PROBLEM DETAILS
Reproduce the entries below exactly, but only from the line containing "by a cycle. -/" to the line containing "match q.underrun w, q.entries[q.pos]? with", inclusive.

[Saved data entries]
┏━━

/-- The state of a descriptor as a check in a wall cycle sees it (R120): PENDING, with the wall cycle in
which the check will find it READY where that is known. One opened after the check of its SB.CLOSE counts as PENDING there
(DESIGN CHOICE, log 182). -/
def pendingAt (m : Mach) (p : Nat) (st : DescState) (d : Desc) (wall : Int) : Option (Option Int) :=
  match st with
  | .free => none
  | .pending => some none
  | .ready =>
    if d.readyStep = (part m p).step ∧ wall ≤ d.readyAt then some (some (d.readyAt + 1)) else none

/-- A cause of a check in a logical cycle that has cleared belongs to a hold that is released already. -/
def heldThen (q : Part) (c : Int) (r : Option Int) : Bool :=
  match r with
  | none => false
  | some k => q.resumes.any (fun y => decide (c < y.stop) && decide (k ≤ y.r))

/-- Descriptors for which the hold check of an instruction fails (R125, R127, R128). -/
def holdFails (x : Ctx) (sp : Spec) : List (Nat × Option Int) :=
  let c : Int := (x.c : Int) - 6
  x.st.sbd.filterMap (fun (i, d) =>
    if sp.closes = some i ∨ (d.out = false ∧ (firstMeet sp.reads d).isSome) then
      ((pendingAt x.m x.p (x.desc i) d (wallOf x.m x.p c)).map (fun r => (i, r))).filter
        (fun y => !heldThen (part x.m x.p) c y.2)
    else none)

/-- The checks of R149, in order; `here` are conflicts of its issue cycle, `more` regions that other queues open in it. -/
def verdictWith (x : Ctx) (sp : Spec) (here : List (Nat × Nat)) (more : List (Nat × Desc)) : Verdict :=
  let op := wOp x.w
  let q := qCode x.q
  if notIn x then
    .halt (lateCycle x.e.avail (stepW x.m x.p)) 0x08 0 (pair24 q (lateOff x))
  else if !(opAssigned (isH6 x.m x.p) op && accepts x.q op) then .halt x.c 0x01 0 (pair24 q op)
  else match reservedBit x.w with
  | some b => .halt x.c 0x02 0 b
  | none =>
  match leastPair (sp.conds ++ commonConds x sp ++ here) with
  | some (sub, arg) => .halt x.c 0x03 sub arg
  | none =>
  if sp.nest then .halt x.c 0x09 0 q
  else match boundsBad sp with
  | some (o, n) => .halt x.c 0x04 0 (pair24 o n)
  | none =>
  match regionBad x sp more with
  | some (i, o) => .halt x.c 0x05 0 (pair24 i o)
  | none =>
  match sp.last with
  | (r, sub, arg) :: _ => .halt x.c r sub arg
  | [] =>
  match holdFails x sp with
  | [] => .pass
  | l => .wait l

/-! ### The other queues in the issue cycle (R119, R150, R151) -/

/-- The specification of the instruction of a context. -/
def specOf (x : Ctx) : Spec :=
  match rowOf x.w with
  | some r => specRow r x
  | none => {}

/-- Conflicts of the issue cycle with some accesses (R52, R108). -/
def clashWith (x : Ctx) (sp : Spec) (old : List Acc) : List (Nat × Nat) :=
  ((clashesOf old (newAccs x sp)).filter (fun y => y.1 == x.c)).map (fun y => y.2)

/-- What the checks find of an instruction by itself. -/
def verdictAlone (x : Ctx) (sp : Spec) : Verdict := verdictWith x sp (clashWith x sp (nearAccs x)) []

/-- The limit of the region passes before this instruction would issue. -/
def pastLimit (x : Ctx) : Option Gate := x.qs.gate.filter (fun g => decide (g.g + g.l < x.c))

/-- The instructions that the other queues of the station issue in the same cycle. -/
def peers (x : Ctx) : List Ctx :=
  ((([Queue.mx, .vx, .mv].filter (fun q => q != x.q)).filterMap (ctxAt x.fz x.m x.d x.unit)).filter (fun y =>
    y.c == x.c && y.own == x.own && active y.st y.q && (pastLimit y).isNone))

/-- Those of them that pass the checks by themselves. -/
def goodPeers (x : Ctx) : List Ctx := (peers x).filter (fun y => verdictAlone y (specOf y) == .pass)

/-- The accesses of some instructions. -/
def accsOf (l : List Ctx) : List Acc := l.flatMap (fun y => newAccs y (specOf y))

/-- Direction of a long-running instruction (Table 3-11). -/
def opensOut (w : Nat) : Bool :=
  match wOp w with
  | 0x61 => true
  | 0x62 => false
  | _ => mvOut w

/-- The region that an instruction opens in this cycle (R119). -/
def opening (x : Ctx) : Option (Nat × Desc) :=
  (specOf x).opens.map (fun (i, b, n) =>
    (i, { state := .pending, out := opensOut x.w, base := b, len := n, openAt := x.c, openStep := (part x.m x.p).step }))

/-- The checks of R149 at the issue of an instruction: it also meets the accesses of the queues behind it in the order of
R150, and the regions that others open in its cycle. -/
def verdict (x : Ctx) (sp : Spec) : Verdict :=
  let l := goodPeers x
  verdictWith x sp (clashWith x sp (nearAccs x ++ accsOf (l.filter (fun y => decide (qCode x.q < qCode y.q)))))
    (l.filterMap opening)

/-- A queue before this one in the order of R150 halts for a conflict with this instruction. -/
def clashAhead (x : Ctx) (sp : Spec) : Bool :=
  (clashWith x sp (accsOf ((goodPeers x).filter (fun y => decide (qCode y.q < qCode x.q))))) != []

/-- The instruction halts its unit in its issue cycle. -/
def stopsHere (x : Ctx) : Bool :=
  match verdictAlone x (specOf x) with
  | .halt k _ _ _ => k == x.c
  | _ => false

/-- The queue halts for want of an instruction: in which cycle, and the offset recorded (R104). -/
def QueueSt.underrun (q : QueueSt) (w : Nat) : Option (Nat × Nat) :=
  match q.entries[q.pos]? with
  | none => some (w - 1, q.nextOff)
  | some e =>
    if w - 1 < e.avail then some (w - 1, q.nextOff)
    else if issueCycle q e.word.toNat < e.avail then some (e.avail, e.off)
    else none

/-- No instruction of the queue issues by a cycle. -/
def QueueSt.idleTo (q : QueueSt) (c : Nat) : Bool :=
  match q.entries[q.pos]? with
  | none => true
  | some e => decide (c < issueCycle q e.word.toNat) || decide (c < e.avail)

/-- The queue has an instruction that would issue only past the step (R285). -/
def QueueSt.stepOpen (q : QueueSt) (w : Nat) : Bool :=
  match q.underrun w, q.entries[q.pos]? with
  | none, some e => decide (w ≤ issueCycle q e.word.toNat)
  | _, _ => false

/-- A queue halts in a cycle in which it issues nothing: QUEUE_UNDERRUN, GATE_TIMEOUT, STEP_OPEN. -/
def QueueSt.idleStops (q : QueueSt) (w c : Nat) : Bool :=
  (match q.gate with
    | some g => decide (g.g + g.l = c) && q.idleTo c
    | none => false)
  || decide ((q.underrun w).map (fun y => y.1) = some c) || (q.stepOpen w && decide (c = w - 1))

/-- Another queue of the station halts in the cycle of the instruction without one of its own. -/
def idleStop (x : Ctx) : Bool :=
  ([Queue.mx, .vx, .mv].filter (fun q => q != x.q)).any (fun q =>
    active x.st q && decide (ownOf x.m x.p x.d x.unit q = x.own)
      && (x.st.queue q).passed.idleStops (stepW x.m x.p) x.c)

/-- The stamp that a slot expects (R289). -/
def RecvSt.stamp (r : RecvSt) (i : Nat) : Nat := r.xfer * 8 + (r.beat + i) % 8

/-- The slot of a receive stream in a cycle. -/
def RecvSt.slot (r : RecvSt) (c : Nat) : Option Nat :=
  if r.cycle ≤ c ∧ c < r.cycle + r.len ∧ r.taken ≤ c - r.cycle then some (c - r.cycle) else none

/-- The beat that the local port delivers to a station in a cycle (R72). -/
def deliveredBeat (m : Mach) (step d unit c : Nat) : Option Beat :=
  m.mesh.find? (fun b => b.lane.isNone && b.dstDie == d && b.dstUnit == unit && b.step == step && b.due == c)

/-- The slots of the station in a cycle. -/
def slotsIn (s : Station) (c : Nat) : List (RecvSt × Nat) := s.recvs.filterMap (fun r => (r.slot c).map (fun i => (r, i)))

/-- A beat is the one that a slot expects (R290). -/
def slotFits (b : Option Beat) (y : RecvSt × Nat) : Bool :=
  match b with
  | some b => b.stamp == y.1.stamp y.2 && b.srcDie == y.1.die && b.srcUnit == y.1.unit
  | none => false

/-- The receive stream that an MV.RECV holds (R114, R289). -/
def recvSt (x : Ctx) : RecvSt :=
  { cycle := x.c, len := mvLen x.w, loc := w95 x.w, wp := mvPort x.w, die := mvDie x.w, unit := mvUnit x.w
    wop := mvWop x.w, xfer := (wXfer x.w + x.qs.stofs) % 32, beat := wBeat x.w, iaddr := x.e.off }

/-- The slots of a cycle that find no beat of theirs (R290). -/
def slotsUnmet (b : Option Beat) (l : List (RecvSt × Nat)) : List (RecvSt × Nat) :=
  let live := l.filter (fun y => !y.1.dead)
  match live.find? (slotFits b) with
  | some y => live.erase y
  | none => live

/-- The slots that some instructions open in the cycle. -/
def slotsOpened (l : List Ctx) : List (RecvSt × Nat) :=
  (l.filter (fun y => rowOf y.w == some Row.recv)).map (fun y => (recvSt y, 0))

/-- A slot of the cycle other than the instruction's own does not find its beat, or a beat finds no slot (R290, R291). -/
def slotStop (x : Ctx) : Bool :=
  let b := deliveredBeat x.m (part x.m x.p).step x.d x.unit x.c
  let mine := slotsOpened [x]
  let slots := slotsIn x.st x.c ++ slotsOpened (goodPeers x) ++ mine
  (slotsUnmet b slots).any (fun y => !mine.contains y) || (b.isSome && slots == [])

/-- Something else halts a unit of the station in the cycle of the instruction (R151). -/
def othersStop (x : Ctx) : Bool := (peers x).any stopsHere || idleStop x || (x.own.isNone && slotStop x)

/-! ### Hold checks and regions past their budget -/

/-- The hold cause of a descriptor's instruction. -/
def causeOf (x : Ctx) (i : Nat) (r : Option Int) : CauseSt :=
  { die := x.d, unit := x.unit, code := (sbd x.st i).cause, desc := i
    since := wallOf x.m x.p ((x.c : Int) - 6), queue := qCode x.q, iaddr := x.e.off, clear := r }

/-- The same check of the same instruction has asserted its cause already. -/
def CauseSt.same (a b : CauseSt) : Bool :=
  a.die == b.die && a.unit == b.unit && a.code == b.code && a.desc == b.desc && a.queue == b.queue
    && a.iaddr == b.iaddr

/-- A cause asserted once. -/
def assertOnce (fz : Fuses) (p : Nat) (cycle : Int) (c : CauseSt) (m : Mach) : Mach :=
  match (part m p).hold with
  | some h => if h.causes.any (fun y => y.same c) then m else assertCause fz p cycle c m
  | none => assertCause fz p cycle c m

/-- Causes asserted for the descriptors whose check failed (R125, R128, R294). -/
def assertWaits (x : Ctx) (l : List (Nat × Option Int)) (m : Mach) : Mach :=
  l.foldl (fun m (i, r) => assertOnce x.fz x.p ((x.c : Int) - 6) (causeOf x i r) m) m

/-- The accesses, writes and reads of a queue from a cycle on fall in its own count (R146). -/
def markOwn (key : Nat) (q : Queue) (stop : Nat) (m : Mach) : Mach :=
  onStn key (fun s =>
    let mine (a : Acc) : Bool := a.queue == qCode q && decide (stop ≤ a.cycle)
    let of (w : LateWrite) : Bool := s.acc.any (fun a => mine a && a.write && a.cycle == w.cycle && a.port == w.port)
    let got (g : Got) : Got := if stop ≤ g.cycle then { g with own := some stop } else g
    { s with acc := s.acc.map (fun a => if mine a then { a with own := true } else a)
             late := s.late.map (fun w => if of w then { w with own := true } else w)
             readers := s.readers.map (fun r => if r.queue = q then { r with got := r.got.map got } else r) }) m

/-- A queue asserts the cause GATE in the cycle in which it passes its bound (R146), if it runs there. -/
def assertGate (fz : Fuses) (p d unit key : Nat) (q : Queue) (g : Gate) (m : Mach) : Mach :=
  if acts m p key (ownOf m p d unit q) g.bound then
    let m := assertOnce fz p g.bound { die := d, unit := unit, code := 5, desc := 0xFFFFFF
                                       since := wallOf m p g.bound, queue := qCode q, iaddr := g.iaddr } m
    match (part m p).hold with
    | some h => if h.carried then m else markOwn key q h.stop.toNat m
    | none => m
  else m

/-- A region that the issue of this instruction finds past its bound has asserted GATE (R146). -/
def autoGate (x : Ctx) (m : Mach) : Mach :=
  match x.qs.gate with
  | some g => if g.bound < (x.c : Int) then assertGate x.fz x.p x.d x.unit x.key x.q g m else m
  | none => m

/-- GATE_TIMEOUT (R147, R154): a hold of cause GATE in force ends as a halt. -/
def haltGate (x : Ctx) (g : Gate) (m : Mach) : Mach :=
  let m := assertGate x.fz x.p x.d x.unit x.key x.q g m
  if acts m x.p x.key (ownOf m x.p x.d x.unit x.q) (g.g + g.l) then
    haltUnit x (g.g + g.l) 0x0A (qCode x.q) (pair24 g.l g.g) (some g.iaddr) m
  else m

/-! ### The effect of an issue -/

/-- The instruction's own accesses that meet another in a cycle (R52, R108). -/
def lostHere (x : Ctx) (k : Nat) (sp : Spec) : List Acc :=
  let new := newAccs x sp
  ((new.zipIdx).filter (fun (a, i) =>
    (nearAccs x ++ ((new.zipIdx).filter (fun (_, j) => j != i)).map (fun y => y.1)).any
      (fun b => anyClash a b && clashCycle a b == k))).map (fun y => y.1)

/-- Earlier accesses that meet one of the instruction's in a cycle. -/
def lostBefore (x : Ctx) (k : Nat) (sp : Spec) : List Acc := metIn k (newAccs x sp) (nearAccs x)

/-- The queue and the access list after an issue; `lost` of its accesses are not performed. -/
def issued (x : Ctx) (sp : Spec) (lost : List Acc) (s : Station) : Station :=
  { (s.onQueue x.q (fun _ => { x.qs.advance x.e with
      ref := x.c, firstRow := false, refVx := isVx (wOp x.w) })) with
    acc := s.acc ++ (newAccs x sp).map (fun a => if lost.contains a then { a with lost := true } else a) }

/-- The station after an effect. -/
def Eff.on (e : Eff) (s : Station) : Station :=
  let t := e.st s
  { t with vxeFlags := t.vxeFlags ||| e.vx, laFlags := t.laFlags ||| e.la, mxeFlags := t.mxeFlags ||| e.mx }

/-- The instruction as it is under way. -/
def readerOf (x : Ctx) (cut : Cut) (got : List Got) (e : Eff) : Reader :=
  { queue := x.q, word := x.w, cycle := x.c, off := x.e.off, own := x.own, stofs := x.qs.stofs, cut := cut, got := got
    buf := (mmaBuf x.st x.c).getD 0, seed := x.st.vxeSeed, tensor := x.st.srTensor, base := x.st.srBase
    vx := e.vx, la := e.la, mx := e.mx }

/-- The station follows an instruction whose results depend on its reads; `was` is the station before the issue. -/
def follow (x : Ctx) (cut : Cut) (got : List Got) (e : Eff) (was s : Station) : Station :=
  if (rowOf x.w).any Row.lingers then
    { s with
      readers := s.readers ++ [readerOf x cut got e]
      stepBase := some (s.stepBase.getD
        { bbufs := was.bbufs, loads := was.loads, sets := was.sets, vx := was.vxeFlags, la := was.laFlags, mx := was.mxeFlags }) }
  else s

/-- The station after the issue and the effect of an instruction. -/
def onIssue (x : Ctx) (sp : Spec) (lost : List Acc) (cut : Cut) (got : List Got) (e : Eff) (m : Mach) : Mach :=
  onStn x.key (fun s => follow x cut got e s (e.on (issued x sp lost s))) m

/-- A write of an instruction, marked if it falls in its queue's own count of cycles (R146). -/
def ownWrite (x : Ctx) (w : LateWrite) : LateWrite :=
  { w with own := match x.own with
    | some stop => decide (stop ≤ w.cycle)
    | none => false }

/-- Writes of the operand cache put to those not yet seen by every later read. -/
def cacheAll (key : Nat) (l : List LateWrite) (m : Mach) : Mach :=
  if l = [] then m else onStn key (fun s => { s with lateC := l.foldl (fun l w => addLate w l) s.lateC }) m

/-- The writes of an instruction are made, and the reads of those under way that see them are made again (R54). -/
def writeOut (x : Ctx) (ws wc : List LateWrite) (m : Mach) : Mach :=
  recallFor x.fz x.key ws wc (cacheAll x.key wc (writeAll x.key ws m))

┗━━

RESULT BELOW
/-- No instruction of the queue issues by a cycle. -/
def QueueSt.idleTo (q : QueueSt) (c : Nat) : Bool :=
  match q.entries[q.pos]? with
  | none => true
  | some e => decide (c < issueCycle q e.word.toNat) || decide (c < e.avail)

/-- The queue has an instruction that would issue only past the step (R285). -/
def QueueSt.stepOpen (q : QueueSt) (w : Nat) : Bool :=
  match q.underrun w, q.entries[q.pos]? with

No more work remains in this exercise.